■ TASK DESCRIPTION ■
Please return every line in the entries below with the word "List" in it.

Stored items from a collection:
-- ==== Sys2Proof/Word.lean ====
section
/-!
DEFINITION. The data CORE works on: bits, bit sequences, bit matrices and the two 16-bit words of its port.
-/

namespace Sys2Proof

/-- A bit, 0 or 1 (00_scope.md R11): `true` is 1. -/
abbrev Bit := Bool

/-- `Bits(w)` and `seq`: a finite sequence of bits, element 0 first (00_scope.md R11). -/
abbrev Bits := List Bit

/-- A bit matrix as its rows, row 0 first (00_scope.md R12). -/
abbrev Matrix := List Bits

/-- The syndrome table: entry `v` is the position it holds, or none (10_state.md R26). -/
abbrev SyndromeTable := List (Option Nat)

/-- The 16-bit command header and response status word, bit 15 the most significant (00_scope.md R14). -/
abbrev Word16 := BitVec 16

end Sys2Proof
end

■ ANSWER SECTION ■
abbrev Bits := List Bit
abbrev Matrix := List Bits
abbrev SyndromeTable := List (Option Nat)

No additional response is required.